- [WORK INSTRUCTION]
From the line that includes "s).st2 = Station.reset := rfl" down to the final line of the data below, copy every line exactly and leave the rest out.

- [Stored records]
────────
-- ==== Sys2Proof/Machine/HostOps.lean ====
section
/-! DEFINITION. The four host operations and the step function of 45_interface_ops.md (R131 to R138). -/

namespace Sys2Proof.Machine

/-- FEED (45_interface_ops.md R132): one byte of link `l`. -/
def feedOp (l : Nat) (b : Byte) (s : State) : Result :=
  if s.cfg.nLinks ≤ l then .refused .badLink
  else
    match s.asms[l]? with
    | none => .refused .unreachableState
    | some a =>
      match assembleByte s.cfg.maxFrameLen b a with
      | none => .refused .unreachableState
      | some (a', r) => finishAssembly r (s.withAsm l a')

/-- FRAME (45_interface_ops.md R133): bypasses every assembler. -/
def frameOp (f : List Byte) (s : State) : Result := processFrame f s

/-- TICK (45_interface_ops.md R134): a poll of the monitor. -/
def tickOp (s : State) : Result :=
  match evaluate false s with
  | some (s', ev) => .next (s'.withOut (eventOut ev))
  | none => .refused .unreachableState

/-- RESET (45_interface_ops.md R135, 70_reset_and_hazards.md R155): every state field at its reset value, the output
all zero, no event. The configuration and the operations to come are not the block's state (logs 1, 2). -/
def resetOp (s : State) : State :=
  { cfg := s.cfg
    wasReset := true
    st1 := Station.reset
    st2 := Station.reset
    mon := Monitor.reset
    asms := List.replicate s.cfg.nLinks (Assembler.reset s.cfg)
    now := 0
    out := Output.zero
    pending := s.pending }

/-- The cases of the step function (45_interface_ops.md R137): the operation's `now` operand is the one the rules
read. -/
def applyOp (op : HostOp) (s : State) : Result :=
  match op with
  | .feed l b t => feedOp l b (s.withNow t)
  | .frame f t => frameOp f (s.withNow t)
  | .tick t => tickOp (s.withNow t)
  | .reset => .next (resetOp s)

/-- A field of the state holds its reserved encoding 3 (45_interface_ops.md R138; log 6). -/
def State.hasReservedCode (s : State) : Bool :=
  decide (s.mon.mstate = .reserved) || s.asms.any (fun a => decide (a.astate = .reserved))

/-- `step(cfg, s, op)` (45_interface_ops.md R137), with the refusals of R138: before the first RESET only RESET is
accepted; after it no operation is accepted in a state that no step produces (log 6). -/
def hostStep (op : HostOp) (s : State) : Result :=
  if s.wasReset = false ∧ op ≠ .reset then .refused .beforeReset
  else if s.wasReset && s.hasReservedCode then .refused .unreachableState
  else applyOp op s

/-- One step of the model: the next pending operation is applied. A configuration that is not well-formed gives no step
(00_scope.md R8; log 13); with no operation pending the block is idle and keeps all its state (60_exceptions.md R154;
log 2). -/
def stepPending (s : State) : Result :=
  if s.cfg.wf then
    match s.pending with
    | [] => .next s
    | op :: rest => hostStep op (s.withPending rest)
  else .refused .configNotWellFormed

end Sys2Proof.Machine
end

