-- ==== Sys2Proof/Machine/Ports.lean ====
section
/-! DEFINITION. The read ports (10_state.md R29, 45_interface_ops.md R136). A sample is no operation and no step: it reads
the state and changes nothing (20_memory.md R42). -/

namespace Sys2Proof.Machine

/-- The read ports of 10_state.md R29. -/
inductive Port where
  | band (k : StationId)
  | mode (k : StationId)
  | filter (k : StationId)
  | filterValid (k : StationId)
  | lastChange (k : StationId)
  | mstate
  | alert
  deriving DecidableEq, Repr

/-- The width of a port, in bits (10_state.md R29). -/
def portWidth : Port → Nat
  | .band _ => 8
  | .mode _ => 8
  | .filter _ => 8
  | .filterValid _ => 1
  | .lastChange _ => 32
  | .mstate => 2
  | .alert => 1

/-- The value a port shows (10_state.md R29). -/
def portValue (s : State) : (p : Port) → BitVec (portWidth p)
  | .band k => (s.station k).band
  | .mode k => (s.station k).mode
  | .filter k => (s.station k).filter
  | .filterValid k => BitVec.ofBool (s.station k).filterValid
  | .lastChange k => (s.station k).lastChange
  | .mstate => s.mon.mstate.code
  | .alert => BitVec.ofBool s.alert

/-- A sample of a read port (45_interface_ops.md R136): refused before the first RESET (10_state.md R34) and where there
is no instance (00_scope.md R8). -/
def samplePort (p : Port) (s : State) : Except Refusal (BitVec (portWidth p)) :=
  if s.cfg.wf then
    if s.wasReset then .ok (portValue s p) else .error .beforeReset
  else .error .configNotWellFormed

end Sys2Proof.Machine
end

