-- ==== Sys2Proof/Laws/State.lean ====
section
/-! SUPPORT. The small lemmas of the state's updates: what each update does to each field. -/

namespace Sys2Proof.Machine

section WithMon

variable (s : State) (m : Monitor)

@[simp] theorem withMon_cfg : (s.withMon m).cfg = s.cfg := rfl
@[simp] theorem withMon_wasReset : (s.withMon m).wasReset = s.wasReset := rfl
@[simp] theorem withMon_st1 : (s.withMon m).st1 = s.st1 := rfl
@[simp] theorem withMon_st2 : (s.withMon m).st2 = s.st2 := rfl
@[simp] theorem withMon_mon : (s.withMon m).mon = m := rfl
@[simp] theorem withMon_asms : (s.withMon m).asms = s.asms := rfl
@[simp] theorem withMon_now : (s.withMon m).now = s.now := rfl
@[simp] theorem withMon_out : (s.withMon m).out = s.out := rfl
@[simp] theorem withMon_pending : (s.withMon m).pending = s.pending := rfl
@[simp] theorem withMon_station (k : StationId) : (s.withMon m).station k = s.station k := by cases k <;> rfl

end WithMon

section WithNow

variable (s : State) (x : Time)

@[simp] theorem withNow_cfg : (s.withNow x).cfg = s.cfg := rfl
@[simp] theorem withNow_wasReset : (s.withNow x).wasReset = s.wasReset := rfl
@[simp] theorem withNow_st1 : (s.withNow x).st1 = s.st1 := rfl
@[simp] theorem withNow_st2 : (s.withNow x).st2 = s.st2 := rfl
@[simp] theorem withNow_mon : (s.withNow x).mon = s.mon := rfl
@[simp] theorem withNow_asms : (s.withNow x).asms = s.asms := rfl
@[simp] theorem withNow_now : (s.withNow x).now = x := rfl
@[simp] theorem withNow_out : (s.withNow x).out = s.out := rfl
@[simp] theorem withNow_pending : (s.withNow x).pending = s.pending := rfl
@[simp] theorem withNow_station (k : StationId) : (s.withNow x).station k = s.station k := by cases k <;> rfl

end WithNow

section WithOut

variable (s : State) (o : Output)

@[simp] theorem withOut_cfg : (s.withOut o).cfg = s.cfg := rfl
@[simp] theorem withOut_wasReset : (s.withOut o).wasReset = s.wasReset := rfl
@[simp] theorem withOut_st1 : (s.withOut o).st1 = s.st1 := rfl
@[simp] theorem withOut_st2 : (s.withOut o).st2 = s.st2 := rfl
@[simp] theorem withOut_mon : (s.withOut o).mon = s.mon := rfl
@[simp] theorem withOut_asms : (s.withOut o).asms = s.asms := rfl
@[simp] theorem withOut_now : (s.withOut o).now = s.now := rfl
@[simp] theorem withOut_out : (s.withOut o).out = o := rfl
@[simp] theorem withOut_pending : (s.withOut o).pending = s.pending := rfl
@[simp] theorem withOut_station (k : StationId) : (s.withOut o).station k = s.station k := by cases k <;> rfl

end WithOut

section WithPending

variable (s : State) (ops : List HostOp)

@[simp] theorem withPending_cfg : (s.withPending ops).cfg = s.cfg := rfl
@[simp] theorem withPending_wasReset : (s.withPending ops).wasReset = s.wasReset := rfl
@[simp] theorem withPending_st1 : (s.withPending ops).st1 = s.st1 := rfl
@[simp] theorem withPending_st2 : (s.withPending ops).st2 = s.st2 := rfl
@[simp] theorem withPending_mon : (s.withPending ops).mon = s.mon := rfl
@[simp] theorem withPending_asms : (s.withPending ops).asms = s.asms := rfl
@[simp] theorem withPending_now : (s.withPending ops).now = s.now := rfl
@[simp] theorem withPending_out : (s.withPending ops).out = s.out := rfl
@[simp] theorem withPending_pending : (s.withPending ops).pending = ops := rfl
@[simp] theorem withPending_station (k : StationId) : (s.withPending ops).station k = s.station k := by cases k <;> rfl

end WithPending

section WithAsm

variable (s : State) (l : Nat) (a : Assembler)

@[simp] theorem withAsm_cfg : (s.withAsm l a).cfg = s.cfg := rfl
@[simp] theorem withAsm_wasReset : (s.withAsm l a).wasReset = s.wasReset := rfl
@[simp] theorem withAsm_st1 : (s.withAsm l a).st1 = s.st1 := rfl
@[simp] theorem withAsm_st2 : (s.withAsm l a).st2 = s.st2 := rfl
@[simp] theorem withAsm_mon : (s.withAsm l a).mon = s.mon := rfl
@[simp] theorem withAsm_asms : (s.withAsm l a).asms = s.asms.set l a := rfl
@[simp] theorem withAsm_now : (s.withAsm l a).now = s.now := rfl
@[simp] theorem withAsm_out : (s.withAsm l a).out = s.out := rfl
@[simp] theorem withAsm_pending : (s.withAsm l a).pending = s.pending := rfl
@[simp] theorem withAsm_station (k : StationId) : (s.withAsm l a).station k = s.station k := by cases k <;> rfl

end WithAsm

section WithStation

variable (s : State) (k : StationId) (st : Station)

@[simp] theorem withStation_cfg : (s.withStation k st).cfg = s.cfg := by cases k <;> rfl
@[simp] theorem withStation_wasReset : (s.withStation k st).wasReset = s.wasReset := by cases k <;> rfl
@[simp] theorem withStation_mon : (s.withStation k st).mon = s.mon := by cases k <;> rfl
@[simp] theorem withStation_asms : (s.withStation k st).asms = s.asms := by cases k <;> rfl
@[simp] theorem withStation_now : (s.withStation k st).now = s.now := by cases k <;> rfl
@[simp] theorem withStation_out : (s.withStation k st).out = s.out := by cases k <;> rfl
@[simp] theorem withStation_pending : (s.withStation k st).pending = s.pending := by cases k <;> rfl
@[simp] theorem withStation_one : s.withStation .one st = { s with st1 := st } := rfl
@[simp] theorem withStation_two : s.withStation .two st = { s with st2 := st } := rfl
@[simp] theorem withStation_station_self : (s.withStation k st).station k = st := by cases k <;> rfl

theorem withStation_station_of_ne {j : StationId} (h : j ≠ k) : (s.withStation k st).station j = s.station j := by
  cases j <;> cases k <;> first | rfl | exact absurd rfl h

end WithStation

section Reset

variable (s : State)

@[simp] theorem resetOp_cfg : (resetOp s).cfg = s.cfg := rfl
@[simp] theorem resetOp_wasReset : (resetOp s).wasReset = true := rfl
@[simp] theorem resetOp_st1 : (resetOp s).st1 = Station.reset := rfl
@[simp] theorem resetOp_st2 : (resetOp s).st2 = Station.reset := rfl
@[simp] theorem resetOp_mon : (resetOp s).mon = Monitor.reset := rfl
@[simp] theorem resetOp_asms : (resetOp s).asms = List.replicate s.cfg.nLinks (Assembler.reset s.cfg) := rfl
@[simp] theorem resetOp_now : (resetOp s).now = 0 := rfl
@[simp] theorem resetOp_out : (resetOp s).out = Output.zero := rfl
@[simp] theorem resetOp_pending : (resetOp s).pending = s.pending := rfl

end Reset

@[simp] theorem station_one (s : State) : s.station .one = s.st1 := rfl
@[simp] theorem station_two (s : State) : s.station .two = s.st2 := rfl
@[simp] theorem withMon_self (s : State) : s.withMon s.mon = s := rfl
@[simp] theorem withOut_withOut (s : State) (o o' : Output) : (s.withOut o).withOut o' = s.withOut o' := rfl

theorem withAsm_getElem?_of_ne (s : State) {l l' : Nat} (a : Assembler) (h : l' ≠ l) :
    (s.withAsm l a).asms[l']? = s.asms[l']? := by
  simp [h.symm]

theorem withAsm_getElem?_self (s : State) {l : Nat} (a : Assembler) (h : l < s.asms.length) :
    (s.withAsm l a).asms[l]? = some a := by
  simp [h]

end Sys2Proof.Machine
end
────────
- [TASK OUTPUT]
@[simp] theorem resetOp_st2 : (resetOp s).st2 = Station.reset := rfl
@[simp] theorem resetOp_mon : (resetOp s).mon = Monitor.reset := rfl
@[simp] theorem resetOp_asms : (resetOp s).asms = List.replicate s.cfg.nLinks (Assembler.reset s.cfg) := rfl
@[simp] theorem resetOp_now : (resetOp s).now = 0 := rfl
@[simp] theorem resetOp_out : (resetOp s).out = Output.zero := rfl
@[simp] theorem resetOp_pending : (resetOp s).pending = s.pending := rfl

end Reset

@[simp] theorem station_one (s : State) : s.station .one = s.st1 := rfl
@[simp] theorem station_two (s : State) : s.station .two = s.st2 := rfl
@[simp] theorem withMon_self (s : State) : s.withMon s.mon = s := rfl
@[simp] theorem withOut_withOut (s : State) (o o' : Output) : (s.withOut o).withOut o' = s.withOut o' := rfl

theorem withAsm_getElem?_of_ne (s : State) {l l' : Nat} (a : Assembler) (h : l' ≠ l) :
    (s.withAsm l a).asms[l']? = s.asms[l']? := by
  simp [h.symm]

theorem withAsm_getElem?_self (s : State) {l : Nat} (a : Assembler) (h : l < s.asms.length) :
    (s.withAsm l a).asms[l]? = some a := by
  simp [h]

end Sys2Proof.Machine
end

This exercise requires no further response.